[Exercise goal]
Show all lines of the listing that contain the word "plainWrite".

[Exercise material]
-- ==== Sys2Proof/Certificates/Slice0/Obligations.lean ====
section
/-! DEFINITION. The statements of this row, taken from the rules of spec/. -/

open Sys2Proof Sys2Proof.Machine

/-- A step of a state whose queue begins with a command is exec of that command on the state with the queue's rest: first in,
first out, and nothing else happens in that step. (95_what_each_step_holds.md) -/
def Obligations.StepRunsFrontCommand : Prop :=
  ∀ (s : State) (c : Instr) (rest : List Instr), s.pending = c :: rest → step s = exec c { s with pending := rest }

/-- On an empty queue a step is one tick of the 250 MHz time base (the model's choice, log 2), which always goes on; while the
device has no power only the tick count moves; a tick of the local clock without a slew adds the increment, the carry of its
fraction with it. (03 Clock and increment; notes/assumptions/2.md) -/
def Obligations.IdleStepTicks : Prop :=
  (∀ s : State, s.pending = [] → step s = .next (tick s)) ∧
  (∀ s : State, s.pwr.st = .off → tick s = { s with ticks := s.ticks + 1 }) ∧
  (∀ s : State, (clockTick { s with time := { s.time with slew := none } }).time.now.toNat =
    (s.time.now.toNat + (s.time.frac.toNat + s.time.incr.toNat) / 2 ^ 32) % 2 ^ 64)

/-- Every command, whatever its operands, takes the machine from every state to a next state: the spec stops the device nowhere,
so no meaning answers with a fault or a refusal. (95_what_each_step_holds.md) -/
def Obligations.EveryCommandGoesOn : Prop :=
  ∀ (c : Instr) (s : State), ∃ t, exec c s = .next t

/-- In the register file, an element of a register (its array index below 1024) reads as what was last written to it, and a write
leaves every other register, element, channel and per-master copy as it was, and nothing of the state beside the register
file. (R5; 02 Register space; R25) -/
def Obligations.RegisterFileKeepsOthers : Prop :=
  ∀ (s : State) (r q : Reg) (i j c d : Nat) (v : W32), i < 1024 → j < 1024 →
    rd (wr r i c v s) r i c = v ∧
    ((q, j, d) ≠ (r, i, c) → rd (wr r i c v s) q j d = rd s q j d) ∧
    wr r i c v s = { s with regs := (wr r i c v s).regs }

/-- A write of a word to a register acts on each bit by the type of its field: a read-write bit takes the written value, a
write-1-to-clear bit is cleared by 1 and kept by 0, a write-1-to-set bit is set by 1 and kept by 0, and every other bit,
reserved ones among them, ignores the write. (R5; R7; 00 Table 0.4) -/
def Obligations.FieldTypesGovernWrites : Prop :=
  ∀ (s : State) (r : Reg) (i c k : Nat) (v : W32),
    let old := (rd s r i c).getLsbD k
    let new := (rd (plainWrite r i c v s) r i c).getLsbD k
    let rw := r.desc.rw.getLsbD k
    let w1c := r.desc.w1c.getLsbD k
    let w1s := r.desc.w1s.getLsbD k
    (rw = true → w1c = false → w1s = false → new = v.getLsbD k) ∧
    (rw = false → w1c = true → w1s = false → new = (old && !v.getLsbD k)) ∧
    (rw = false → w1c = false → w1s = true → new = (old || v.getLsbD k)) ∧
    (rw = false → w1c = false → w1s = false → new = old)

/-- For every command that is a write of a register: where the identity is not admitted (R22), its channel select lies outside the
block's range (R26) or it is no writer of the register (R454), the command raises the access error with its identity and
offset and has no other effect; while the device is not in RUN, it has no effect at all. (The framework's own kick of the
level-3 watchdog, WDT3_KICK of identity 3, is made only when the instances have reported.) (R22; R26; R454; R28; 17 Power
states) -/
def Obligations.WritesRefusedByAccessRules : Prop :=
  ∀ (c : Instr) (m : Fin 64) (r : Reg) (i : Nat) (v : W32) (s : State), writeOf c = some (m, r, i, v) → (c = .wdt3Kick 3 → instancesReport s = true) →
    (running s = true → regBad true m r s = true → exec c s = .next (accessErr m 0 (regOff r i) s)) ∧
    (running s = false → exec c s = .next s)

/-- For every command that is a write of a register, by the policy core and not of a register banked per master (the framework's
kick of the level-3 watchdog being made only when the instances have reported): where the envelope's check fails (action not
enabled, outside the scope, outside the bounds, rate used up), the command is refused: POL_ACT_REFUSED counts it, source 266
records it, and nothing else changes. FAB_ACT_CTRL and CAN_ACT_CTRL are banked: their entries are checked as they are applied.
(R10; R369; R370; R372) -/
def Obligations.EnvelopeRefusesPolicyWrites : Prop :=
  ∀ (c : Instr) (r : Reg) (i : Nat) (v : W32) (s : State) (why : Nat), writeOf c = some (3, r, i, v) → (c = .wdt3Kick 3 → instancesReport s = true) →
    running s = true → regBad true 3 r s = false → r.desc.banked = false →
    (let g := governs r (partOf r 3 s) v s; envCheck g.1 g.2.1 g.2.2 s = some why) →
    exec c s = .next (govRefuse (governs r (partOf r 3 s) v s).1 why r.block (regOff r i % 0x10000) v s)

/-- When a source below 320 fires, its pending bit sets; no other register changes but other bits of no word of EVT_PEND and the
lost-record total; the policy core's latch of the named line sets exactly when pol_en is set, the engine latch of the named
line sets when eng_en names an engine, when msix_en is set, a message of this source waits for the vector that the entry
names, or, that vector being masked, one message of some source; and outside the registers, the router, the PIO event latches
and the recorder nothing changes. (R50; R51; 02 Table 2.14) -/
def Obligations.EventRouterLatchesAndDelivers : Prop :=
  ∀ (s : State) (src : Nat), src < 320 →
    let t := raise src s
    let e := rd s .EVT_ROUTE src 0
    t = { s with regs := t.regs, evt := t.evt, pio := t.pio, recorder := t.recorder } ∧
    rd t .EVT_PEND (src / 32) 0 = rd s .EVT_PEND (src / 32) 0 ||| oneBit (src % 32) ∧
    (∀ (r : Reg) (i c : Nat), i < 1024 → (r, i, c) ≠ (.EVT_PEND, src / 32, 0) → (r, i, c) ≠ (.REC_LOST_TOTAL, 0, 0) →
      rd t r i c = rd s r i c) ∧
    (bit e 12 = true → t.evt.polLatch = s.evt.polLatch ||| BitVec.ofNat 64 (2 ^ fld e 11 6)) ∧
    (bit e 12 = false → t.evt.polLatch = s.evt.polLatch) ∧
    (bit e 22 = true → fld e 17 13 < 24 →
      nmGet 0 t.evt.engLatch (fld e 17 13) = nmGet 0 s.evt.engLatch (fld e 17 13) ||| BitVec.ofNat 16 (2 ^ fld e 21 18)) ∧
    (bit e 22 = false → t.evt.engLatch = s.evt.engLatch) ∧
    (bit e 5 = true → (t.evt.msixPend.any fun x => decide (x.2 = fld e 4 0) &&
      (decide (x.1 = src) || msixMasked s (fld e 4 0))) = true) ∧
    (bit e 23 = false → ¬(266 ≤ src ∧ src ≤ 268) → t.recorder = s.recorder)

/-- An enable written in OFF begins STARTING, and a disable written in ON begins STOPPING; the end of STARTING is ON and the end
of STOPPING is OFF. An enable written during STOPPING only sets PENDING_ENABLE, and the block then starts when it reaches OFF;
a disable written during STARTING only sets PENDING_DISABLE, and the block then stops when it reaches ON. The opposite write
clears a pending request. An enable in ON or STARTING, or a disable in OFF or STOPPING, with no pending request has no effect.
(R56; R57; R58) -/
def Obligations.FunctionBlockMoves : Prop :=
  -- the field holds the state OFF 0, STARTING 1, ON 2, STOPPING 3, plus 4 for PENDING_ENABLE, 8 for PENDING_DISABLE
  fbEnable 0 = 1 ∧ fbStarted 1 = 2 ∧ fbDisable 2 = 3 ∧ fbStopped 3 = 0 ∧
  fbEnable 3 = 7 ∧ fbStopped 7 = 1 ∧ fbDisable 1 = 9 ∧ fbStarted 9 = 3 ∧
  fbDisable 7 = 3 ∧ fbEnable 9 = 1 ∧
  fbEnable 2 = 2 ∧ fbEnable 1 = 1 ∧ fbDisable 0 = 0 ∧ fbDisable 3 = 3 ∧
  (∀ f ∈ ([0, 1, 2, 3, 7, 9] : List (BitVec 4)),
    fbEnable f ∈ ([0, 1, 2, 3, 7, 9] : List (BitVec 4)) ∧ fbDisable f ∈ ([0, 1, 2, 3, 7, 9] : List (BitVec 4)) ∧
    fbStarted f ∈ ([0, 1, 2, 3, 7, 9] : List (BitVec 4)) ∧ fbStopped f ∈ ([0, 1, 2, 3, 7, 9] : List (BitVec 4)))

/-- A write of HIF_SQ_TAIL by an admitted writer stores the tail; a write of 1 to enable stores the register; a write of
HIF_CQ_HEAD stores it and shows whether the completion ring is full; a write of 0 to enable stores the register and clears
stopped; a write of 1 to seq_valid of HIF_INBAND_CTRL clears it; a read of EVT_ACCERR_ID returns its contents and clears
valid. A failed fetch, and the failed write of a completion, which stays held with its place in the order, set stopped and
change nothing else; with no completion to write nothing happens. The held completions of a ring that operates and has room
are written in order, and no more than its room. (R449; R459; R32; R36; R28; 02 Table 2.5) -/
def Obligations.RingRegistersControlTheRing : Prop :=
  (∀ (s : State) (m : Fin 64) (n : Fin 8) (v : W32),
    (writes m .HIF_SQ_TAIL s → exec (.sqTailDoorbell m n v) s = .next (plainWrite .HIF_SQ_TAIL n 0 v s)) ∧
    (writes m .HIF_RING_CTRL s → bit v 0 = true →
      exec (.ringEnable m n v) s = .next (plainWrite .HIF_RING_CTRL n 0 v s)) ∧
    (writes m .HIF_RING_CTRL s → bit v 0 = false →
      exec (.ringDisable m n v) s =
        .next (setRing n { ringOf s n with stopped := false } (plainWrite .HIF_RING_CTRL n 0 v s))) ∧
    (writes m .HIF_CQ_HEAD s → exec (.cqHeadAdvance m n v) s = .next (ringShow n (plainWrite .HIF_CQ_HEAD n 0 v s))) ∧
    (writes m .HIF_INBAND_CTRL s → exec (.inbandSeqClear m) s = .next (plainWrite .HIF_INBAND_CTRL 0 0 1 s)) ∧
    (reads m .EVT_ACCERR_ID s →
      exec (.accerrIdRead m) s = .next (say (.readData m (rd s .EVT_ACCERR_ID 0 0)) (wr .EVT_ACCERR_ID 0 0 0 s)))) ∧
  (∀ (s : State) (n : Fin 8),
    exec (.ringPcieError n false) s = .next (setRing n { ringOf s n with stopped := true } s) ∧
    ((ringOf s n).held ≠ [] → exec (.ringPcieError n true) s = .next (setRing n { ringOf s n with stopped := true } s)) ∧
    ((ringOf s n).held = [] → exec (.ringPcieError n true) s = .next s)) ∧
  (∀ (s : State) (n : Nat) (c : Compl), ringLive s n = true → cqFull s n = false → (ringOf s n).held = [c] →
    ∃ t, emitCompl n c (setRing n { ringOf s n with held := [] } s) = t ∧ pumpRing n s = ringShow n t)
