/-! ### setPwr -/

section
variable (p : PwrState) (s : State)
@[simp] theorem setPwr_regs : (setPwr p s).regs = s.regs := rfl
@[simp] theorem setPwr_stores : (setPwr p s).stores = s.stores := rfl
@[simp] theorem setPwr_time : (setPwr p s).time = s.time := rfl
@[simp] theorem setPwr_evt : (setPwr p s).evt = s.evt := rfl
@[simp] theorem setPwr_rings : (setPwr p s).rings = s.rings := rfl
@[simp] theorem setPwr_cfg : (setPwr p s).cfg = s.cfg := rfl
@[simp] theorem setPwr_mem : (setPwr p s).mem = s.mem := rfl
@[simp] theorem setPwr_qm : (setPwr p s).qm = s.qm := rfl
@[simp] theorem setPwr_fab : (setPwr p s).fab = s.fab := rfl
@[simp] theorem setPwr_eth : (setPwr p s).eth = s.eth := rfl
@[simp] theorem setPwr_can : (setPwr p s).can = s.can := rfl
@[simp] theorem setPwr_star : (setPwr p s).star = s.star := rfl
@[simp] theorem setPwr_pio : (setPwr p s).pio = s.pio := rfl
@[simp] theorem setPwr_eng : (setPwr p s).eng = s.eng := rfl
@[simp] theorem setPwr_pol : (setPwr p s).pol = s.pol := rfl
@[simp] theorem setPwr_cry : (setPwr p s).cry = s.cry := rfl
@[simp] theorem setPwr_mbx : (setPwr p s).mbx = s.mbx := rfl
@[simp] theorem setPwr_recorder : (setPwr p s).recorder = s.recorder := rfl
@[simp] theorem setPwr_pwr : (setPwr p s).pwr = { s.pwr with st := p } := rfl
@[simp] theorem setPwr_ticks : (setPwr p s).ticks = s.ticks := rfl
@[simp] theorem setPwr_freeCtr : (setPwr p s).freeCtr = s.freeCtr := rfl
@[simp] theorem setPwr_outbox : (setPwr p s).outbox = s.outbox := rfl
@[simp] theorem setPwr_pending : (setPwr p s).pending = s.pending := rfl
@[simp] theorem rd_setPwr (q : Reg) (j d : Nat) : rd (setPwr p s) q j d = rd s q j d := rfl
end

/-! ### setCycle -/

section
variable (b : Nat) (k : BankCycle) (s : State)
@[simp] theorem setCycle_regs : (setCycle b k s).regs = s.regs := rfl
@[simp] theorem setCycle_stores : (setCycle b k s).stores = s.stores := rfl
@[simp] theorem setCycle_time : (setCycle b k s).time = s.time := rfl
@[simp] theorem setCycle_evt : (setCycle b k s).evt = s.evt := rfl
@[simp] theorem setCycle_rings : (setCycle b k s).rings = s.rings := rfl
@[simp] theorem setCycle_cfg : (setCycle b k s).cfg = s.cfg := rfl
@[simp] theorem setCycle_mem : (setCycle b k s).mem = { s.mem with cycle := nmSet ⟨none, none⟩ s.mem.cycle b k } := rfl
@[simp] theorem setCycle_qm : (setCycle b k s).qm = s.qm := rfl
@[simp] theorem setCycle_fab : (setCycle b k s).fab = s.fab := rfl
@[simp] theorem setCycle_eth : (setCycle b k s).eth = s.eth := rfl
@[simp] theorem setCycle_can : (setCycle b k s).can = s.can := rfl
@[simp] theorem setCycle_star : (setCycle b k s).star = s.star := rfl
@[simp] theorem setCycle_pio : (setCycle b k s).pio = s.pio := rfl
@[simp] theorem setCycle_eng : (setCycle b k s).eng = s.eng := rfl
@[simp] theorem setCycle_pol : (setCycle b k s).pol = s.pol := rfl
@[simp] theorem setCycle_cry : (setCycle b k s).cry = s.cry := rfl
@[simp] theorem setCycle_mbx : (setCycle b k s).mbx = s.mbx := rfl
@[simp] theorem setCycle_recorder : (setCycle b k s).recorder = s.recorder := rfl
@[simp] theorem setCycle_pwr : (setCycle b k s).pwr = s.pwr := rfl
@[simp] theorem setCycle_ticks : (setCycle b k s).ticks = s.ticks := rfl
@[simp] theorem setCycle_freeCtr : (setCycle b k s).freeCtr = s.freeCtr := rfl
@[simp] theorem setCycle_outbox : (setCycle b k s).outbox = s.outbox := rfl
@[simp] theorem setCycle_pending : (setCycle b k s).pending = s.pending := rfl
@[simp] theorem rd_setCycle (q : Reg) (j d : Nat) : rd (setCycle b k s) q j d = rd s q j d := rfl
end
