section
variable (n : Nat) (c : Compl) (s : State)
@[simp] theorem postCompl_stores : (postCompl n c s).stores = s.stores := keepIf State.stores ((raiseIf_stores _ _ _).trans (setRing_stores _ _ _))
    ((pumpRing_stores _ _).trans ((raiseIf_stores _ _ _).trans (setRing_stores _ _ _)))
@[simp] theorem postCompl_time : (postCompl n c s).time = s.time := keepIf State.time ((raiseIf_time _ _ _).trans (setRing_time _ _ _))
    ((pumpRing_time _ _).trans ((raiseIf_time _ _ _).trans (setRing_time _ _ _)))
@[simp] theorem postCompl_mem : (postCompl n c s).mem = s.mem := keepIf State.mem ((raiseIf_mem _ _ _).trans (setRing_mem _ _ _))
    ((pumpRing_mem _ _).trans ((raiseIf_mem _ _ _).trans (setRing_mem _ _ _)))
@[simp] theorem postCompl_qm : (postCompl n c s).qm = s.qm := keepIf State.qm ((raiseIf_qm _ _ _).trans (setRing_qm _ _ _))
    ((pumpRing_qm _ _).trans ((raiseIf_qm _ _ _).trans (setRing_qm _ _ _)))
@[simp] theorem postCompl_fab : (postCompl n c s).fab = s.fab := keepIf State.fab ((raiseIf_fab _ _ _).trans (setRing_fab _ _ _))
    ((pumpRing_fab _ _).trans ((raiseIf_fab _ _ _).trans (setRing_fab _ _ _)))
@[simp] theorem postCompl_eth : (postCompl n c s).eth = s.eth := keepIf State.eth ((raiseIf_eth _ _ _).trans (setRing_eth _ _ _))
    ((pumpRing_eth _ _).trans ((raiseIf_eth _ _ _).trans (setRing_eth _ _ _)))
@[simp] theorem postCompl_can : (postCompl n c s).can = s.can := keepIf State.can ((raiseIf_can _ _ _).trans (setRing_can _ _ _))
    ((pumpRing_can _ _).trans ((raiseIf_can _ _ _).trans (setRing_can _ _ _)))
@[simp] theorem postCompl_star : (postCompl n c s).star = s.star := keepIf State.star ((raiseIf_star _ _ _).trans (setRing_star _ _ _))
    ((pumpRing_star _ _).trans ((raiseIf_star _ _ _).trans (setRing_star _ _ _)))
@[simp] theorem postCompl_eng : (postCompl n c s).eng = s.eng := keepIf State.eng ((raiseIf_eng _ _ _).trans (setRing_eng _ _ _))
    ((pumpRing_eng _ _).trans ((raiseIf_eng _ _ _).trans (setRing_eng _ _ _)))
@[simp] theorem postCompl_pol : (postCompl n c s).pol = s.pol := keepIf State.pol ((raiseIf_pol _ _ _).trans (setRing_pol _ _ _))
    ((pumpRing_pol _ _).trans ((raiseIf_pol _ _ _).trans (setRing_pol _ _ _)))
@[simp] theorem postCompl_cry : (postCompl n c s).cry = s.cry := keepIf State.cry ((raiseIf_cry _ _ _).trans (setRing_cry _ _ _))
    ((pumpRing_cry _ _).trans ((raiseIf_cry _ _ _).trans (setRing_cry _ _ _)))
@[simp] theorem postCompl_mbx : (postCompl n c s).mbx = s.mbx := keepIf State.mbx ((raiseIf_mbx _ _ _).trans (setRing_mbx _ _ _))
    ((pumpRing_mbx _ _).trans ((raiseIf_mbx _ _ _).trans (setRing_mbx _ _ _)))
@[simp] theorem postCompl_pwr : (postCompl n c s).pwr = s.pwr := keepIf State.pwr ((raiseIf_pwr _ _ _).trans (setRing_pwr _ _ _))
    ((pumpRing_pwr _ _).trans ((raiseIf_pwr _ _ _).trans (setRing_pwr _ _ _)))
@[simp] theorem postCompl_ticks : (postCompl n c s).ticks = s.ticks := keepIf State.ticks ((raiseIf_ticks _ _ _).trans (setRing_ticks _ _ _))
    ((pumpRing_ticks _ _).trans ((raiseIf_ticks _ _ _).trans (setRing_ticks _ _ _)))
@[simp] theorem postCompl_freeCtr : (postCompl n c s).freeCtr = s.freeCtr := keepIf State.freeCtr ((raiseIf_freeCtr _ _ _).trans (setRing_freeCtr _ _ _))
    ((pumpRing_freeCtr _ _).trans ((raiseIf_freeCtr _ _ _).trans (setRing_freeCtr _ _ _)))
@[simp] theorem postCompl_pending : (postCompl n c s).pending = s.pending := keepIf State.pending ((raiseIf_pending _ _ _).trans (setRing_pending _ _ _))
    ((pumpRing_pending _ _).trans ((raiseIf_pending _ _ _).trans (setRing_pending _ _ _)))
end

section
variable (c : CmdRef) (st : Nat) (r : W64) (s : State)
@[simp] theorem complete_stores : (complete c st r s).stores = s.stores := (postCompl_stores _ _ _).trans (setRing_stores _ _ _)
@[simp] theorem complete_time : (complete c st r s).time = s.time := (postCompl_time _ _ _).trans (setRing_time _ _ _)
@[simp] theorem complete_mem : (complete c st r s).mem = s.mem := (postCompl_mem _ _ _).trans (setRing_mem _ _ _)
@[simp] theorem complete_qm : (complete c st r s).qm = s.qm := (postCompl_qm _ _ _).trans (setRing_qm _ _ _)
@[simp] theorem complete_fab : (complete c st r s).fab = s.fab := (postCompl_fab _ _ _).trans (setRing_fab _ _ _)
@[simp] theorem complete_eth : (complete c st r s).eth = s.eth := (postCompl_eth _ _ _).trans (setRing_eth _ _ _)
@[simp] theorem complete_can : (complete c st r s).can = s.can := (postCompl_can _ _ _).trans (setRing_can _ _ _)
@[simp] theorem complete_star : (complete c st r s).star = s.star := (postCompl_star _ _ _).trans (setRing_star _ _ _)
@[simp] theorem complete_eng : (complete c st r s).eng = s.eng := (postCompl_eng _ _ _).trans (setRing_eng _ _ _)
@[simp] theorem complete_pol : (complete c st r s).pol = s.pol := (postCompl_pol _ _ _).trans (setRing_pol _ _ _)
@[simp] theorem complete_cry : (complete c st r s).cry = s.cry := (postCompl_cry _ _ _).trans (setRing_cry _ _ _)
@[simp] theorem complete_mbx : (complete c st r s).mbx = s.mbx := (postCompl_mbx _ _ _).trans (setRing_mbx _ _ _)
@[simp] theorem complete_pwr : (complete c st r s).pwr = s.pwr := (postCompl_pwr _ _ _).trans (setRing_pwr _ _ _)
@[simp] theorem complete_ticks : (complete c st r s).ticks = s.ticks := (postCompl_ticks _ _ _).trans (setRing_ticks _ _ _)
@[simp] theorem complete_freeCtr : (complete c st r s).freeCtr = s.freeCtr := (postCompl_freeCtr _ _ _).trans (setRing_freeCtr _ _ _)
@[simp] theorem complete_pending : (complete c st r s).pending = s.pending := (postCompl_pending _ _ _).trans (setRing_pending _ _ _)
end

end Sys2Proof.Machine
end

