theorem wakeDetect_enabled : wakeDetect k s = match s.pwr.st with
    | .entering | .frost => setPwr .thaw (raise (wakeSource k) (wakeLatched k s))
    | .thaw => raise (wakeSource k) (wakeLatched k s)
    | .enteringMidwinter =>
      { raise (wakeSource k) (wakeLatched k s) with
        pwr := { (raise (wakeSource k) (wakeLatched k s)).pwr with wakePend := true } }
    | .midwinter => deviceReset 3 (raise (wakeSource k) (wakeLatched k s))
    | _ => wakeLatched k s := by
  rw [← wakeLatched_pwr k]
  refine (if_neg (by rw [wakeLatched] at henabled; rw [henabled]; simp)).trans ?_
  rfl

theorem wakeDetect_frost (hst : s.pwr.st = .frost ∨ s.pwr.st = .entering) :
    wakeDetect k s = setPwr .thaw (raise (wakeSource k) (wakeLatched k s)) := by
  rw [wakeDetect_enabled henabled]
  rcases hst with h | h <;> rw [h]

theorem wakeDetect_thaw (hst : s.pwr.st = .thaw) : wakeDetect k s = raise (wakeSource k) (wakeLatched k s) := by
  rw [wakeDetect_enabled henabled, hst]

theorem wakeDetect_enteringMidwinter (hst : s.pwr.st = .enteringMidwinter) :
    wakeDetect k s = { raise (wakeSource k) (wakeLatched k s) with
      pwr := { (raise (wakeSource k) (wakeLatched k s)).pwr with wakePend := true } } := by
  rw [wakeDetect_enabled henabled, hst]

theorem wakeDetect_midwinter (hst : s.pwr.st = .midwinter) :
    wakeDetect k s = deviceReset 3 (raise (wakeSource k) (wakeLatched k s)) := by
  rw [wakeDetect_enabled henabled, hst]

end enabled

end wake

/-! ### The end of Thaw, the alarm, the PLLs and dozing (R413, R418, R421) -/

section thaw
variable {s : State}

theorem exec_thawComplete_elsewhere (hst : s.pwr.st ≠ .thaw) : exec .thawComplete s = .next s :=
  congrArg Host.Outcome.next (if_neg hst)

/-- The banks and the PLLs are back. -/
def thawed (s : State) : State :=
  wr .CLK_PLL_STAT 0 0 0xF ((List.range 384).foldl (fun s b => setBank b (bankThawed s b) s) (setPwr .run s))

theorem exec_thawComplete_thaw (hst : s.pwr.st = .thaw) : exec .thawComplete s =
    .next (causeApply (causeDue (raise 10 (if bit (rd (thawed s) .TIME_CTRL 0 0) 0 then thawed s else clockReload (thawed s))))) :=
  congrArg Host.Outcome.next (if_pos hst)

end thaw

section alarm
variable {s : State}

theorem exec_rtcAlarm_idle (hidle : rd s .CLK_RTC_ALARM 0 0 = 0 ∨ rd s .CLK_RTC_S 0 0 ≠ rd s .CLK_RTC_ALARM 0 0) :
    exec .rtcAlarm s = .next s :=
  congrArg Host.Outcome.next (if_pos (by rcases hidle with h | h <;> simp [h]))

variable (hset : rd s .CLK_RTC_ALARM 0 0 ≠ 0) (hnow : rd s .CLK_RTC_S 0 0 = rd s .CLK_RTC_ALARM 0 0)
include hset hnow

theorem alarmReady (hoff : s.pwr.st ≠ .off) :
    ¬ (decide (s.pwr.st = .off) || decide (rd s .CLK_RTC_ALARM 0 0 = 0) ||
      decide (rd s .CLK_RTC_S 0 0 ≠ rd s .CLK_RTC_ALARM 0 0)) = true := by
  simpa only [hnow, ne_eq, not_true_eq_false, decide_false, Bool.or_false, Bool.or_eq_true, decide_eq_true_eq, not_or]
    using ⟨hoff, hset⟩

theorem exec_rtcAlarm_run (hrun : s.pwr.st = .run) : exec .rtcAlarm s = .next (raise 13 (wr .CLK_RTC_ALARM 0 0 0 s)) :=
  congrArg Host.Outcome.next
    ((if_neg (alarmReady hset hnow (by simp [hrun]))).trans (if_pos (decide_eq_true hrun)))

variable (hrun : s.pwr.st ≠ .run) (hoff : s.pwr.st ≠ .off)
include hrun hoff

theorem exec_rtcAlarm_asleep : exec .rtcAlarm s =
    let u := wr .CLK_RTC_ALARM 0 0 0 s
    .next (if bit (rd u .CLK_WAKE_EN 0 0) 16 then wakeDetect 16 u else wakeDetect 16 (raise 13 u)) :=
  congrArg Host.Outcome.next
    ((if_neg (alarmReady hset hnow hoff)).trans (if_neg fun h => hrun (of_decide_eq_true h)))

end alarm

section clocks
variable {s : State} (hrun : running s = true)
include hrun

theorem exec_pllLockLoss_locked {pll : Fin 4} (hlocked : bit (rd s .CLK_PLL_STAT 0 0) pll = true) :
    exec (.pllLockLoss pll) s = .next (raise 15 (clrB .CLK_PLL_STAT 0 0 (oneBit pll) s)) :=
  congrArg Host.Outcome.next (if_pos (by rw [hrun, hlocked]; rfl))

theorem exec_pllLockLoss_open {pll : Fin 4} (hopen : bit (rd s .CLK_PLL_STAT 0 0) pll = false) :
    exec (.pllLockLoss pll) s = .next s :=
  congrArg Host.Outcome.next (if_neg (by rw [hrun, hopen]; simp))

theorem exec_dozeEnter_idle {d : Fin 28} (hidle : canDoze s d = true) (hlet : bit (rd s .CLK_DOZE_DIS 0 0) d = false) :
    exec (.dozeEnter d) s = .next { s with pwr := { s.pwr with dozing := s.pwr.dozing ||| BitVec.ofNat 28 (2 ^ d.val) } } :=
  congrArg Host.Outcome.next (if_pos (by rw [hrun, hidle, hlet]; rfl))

[Solution]
    let new := (rd (plainWrite r i c v s) r i c).getLsbD k
    (writes m .HIF_SQ_TAIL s → exec (.sqTailDoorbell m n v) s = .next (plainWrite .HIF_SQ_TAIL n 0 v s)) ∧
      exec (.ringEnable m n v) s = .next (plainWrite .HIF_RING_CTRL n 0 v s)) ∧
        .next (setRing n { ringOf s n with stopped := false } (plainWrite .HIF_RING_CTRL n 0 v s))) ∧
    (writes m .HIF_CQ_HEAD s → exec (.cqHeadAdvance m n v) s = .next (ringShow n (plainWrite .HIF_CQ_HEAD n 0 v s))) ∧
    (writes m .HIF_INBAND_CTRL s → exec (.inbandSeqClear m) s = .next (plainWrite .HIF_INBAND_CTRL 0 0 1 s)) ∧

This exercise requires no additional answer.